▶ _Task description_: Show all the lines in the data below that include the word "toNat".

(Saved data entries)
theorem saved_ctx : savedCohort.ctx.toNat = 0x100000 := by decide +kernel

theorem saved_sections : savedCohort.sect 1 = 256 ∧ 581 ≤ savedCohort.sect 3 ∧ 581 ≤ savedCohort.sect 2 ∧ 581 ≤ savedCohort.sect 8 ∧ savedCohort.ng = 32 := by decide +kernel

/-- Memory above its last byte reads 0. -/
theorem read_above (m : Mem) (k : Nat) (h : ∀ p ∈ m, p.1 < k) : Memory.read m k = 0 := by
  unfold Memory.read
  induction m with
  | nil => rfl
  | cons p t ih =>
    have hp := h p List.mem_cons_self
    unfold Sparse.get
    rw [if_neg (by omega), if_neg (by omega)]
    exact ih fun q hq => h q (List.mem_cons_of_mem _ hq)

theorem ofBytes_zeros (n : Nat) : ofBytes (List.replicate n 0) = 0 := by
  induction n with
  | zero => rfl
  | succ n ih => rw [List.replicate_succ, ofBytes, ih]; rfl

theorem ofBytes_append_zeros (l : List Byte) (n : Nat) : ofBytes (l ++ List.replicate n 0) = ofBytes l := by
  induction l with
  | nil => exact ofBytes_zeros n
  | cons b t ih => rw [List.cons_append, ofBytes, ih, ofBytes]

theorem saved_zeros (k n : Nat) (h : 0x100245 ≤ k) : savedOne.homeBytes k n = List.replicate n 0 := by
  have hm : ∀ p ∈ savedOne.mem, p.1 < 0x100245 := by decide +kernel
  unfold State.homeBytes
  rw [List.eq_replicate_iff]
  refine ⟨by simp, fun b hb => ?_⟩
  obtain ⟨j, _, rfl⟩ := List.mem_map.mp hb
  exact read_above _ _ fun p hp => by have := hm p hp; omega

theorem saved_above (off n : Nat) (h : 581 ≤ off) : savedOne.block savedCohort off n = 0 := by
  unfold State.block State.homeRead
  rw [saved_ctx, saved_zeros _ _ (by omega), ofBytes_zeros]

/-- The bytes of the header and of the group's record that can be other than 0. -/
theorem saved_bytes (k m n : Nat) (h : 0x100245 ≤ k + m) : savedOne.homeRead k (m + n) = savedOne.homeRead k m := by
  have hb : savedOne.homeBytes k (m + n) = savedOne.homeBytes k m ++ savedOne.homeBytes (k + m) n := by
    unfold State.homeBytes
    rw [List.range_add, List.map_append, List.map_map]
    congr 1
    exact List.map_congr_left fun j _ => by rw [Function.comp_apply, Nat.add_assoc]
  unfold State.homeRead
  rw [hb, saved_zeros _ _ h, ofBytes_append_zeros]

theorem saved_header : savedOne.header21 savedCohort = 0x1b3380001b1300001ad1000012910000128100000a81000001810000008100000001000000000000000000000000000000000000000000000000000000000000201101 := by
  unfold State.header21 State.block
  rw [saved_ctx]
  decide +kernel

theorem saved_record : savedOne.block savedCohort (savedCohort.sect 1 + 1024 * 0) 1024 = 0x7000000000000000000000000000000000000000000000000000000000000000000000000000000000000000000000000000000000000000000000000000000000000000000000000000000000000000000000000000000000000000000000000000000000000000000000000000000000000000000000000000000000000000000000000000000000000000000000000000000000000000000000000000000000000000000000000000000000000000000000000000000000000000000000000000000000000000000000000000000000000000000000000000000000000000000000000000000000000000000000000000000000000000000000100000000010000000100000000000000000000000000000000000000000000000000000000000000000000000000000000000000000000000000000000000000000000000000002101 := by
  unfold State.block
  rw [saved_ctx, saved_sections.1]
  refine (saved_bytes 0x100100 325 699 (by decide)).trans ?_
  decide +kernel

theorem saved_win (i j : Nat) : savedOne.block savedCohort (savedCohort.sect 3 + 18432 * i + 288 * j) 32 = 0 :=
  saved_above _ _ (by have := saved_sections.2.1; omega)

theorem saved_stack (i j : Nat) : savedOne.block savedCohort (savedCohort.sect 2 + 2048 * i + 32 * j) 32 = 0 :=
  saved_above _ _ (by have := saved_sections.2.2.1; omega)

theorem saved_group (i : Nat) : savedOne.groupRefused savedCohort i = false := by
  unfold State.groupRefused
  have h1 := saved_sections.1
  by_cases hi : i = 0
  · subst hi
    rw [saved_record]
    simp only [saved_win, saved_stack]
    decide +kernel
  · rw [saved_above _ _ (by omega)]
    simp only [saved_win, saved_stack]
    have h : (fget 0 0 1 == 1) = false := by decide
    rw [h, Bool.false_and, Bool.or_false, List.any_eq_false.mpr fun _ _ => by decide]
    decide +kernel

theorem saved_refused : savedOne.refused savedCohort = false := by
  unfold State.refused
  rw [List.any_eq_false.mpr fun i _ => by rw [saved_group]; decide, saved_header, saved_above _ _ saved_sections.2.2.2.1]
  decide +kernel

theorem saved_windows (si : Nat) (old : Split) : savedOne.windowsAt savedCohort 0 si old = old.windows.filter fun w => !w.saved := by
  unfold State.windowsAt
  have h : ¬ fget 0 0 1 = 1 := by decide
  simp only [saved_win, h, false_and, if_false]
  rfl

theorem saved_groups : ∀ g ∈ (savedOne.cohortAt savedCohort).groups, g.trap = none ∧ g.pend = none ∧ g.queued = [] ∧ ∀ x ∈ g.splits, x.windows = [] := by
  have hd : (savedCohort.readDigests (savedOne.elements 5 48 (fget (savedOne.header21 savedCohort) 736 56))).groups.zipIdx =
      [(savedCohort.groups.headD c0.gr, 0)] := by rw [saved_header]; decide +kernel
  have h : (savedOne.cohortAt savedCohort).groups = [savedOne.groupAt savedCohort 0 (savedCohort.groups.headD c0.gr)] := by
    unfold State.cohortAt
    show List.map _ _ = _
    rw [hd]
    rfl
  intro g hg
  rw [h, List.mem_singleton] at hg
  subst hg
  have hs : savedCohort.slotOf 0 (savedCohort.groups.headD c0.gr) = 0 := by decide +kernel
  have hb : (let g := savedOne.groupAt savedCohort 0 (savedCohort.groups.headD c0.gr)
      g.trap.isNone && g.pend.isNone && g.queued.isEmpty && g.splits.all fun x => x.windows.isEmpty) = true := by
    unfold State.groupAt State.splitAt
    simp only [hs, saved_record, saved_windows]
    decide +kernel
  simp only [Bool.and_eq_true, Option.isNone_iff_eq_none, List.all_eq_true, List.isEmpty_iff] at hb
  exact ⟨hb.1.1.1, hb.1.1.2, hb.1.2, hb.2⟩

theorem witness_SaveAndRestore_restore : ∃ (s : State) (c : Cohort) (n : Nat), s.canonical = true ∧ Light s c ∧ c.status = .saved n none ∧ n ≠ 5 ∧ s.refused c = false ∧
    s.outcomeOf c ≠ 3 ∧ s.mayRestore c = true ∧ (s.reg (dieReg c.die 0x0428)).getLsbD 0 = false ∧ c.alog = [] ∧
    (∀ g ∈ (s.cohortAt c).groups, g.trap = none ∧ g.pend = none ∧ g.queued = [] ∧ ∀ x ∈ g.splits, x.windows = []) ∧
    bits (BitVec.ofNat 8 (s.homeRead (c.ctx.toNat + c.sect 1 + 1024 * c.slotOf 0 (c.groups.headD c0.gr)) 1)) 0 1 = 1 :=
  ⟨savedOne, savedCohort, 1, saved_canonical, saved_light, by decide +kernel, by decide, saved_refused, by decide +kernel, saved_may, by decide +kernel, by decide +kernel, saved_groups,
    by decide +kernel⟩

▶ _Solution for this exercise_:
theorem saved_ctx : savedCohort.ctx.toNat = 0x100000 := by decide +kernel
    bits (BitVec.ofNat 8 (s.homeRead (c.ctx.toNat + c.sect 1 + 1024 * c.slotOf 0 (c.groups.headD c0.gr)) 1)) 0 1 = 1 :=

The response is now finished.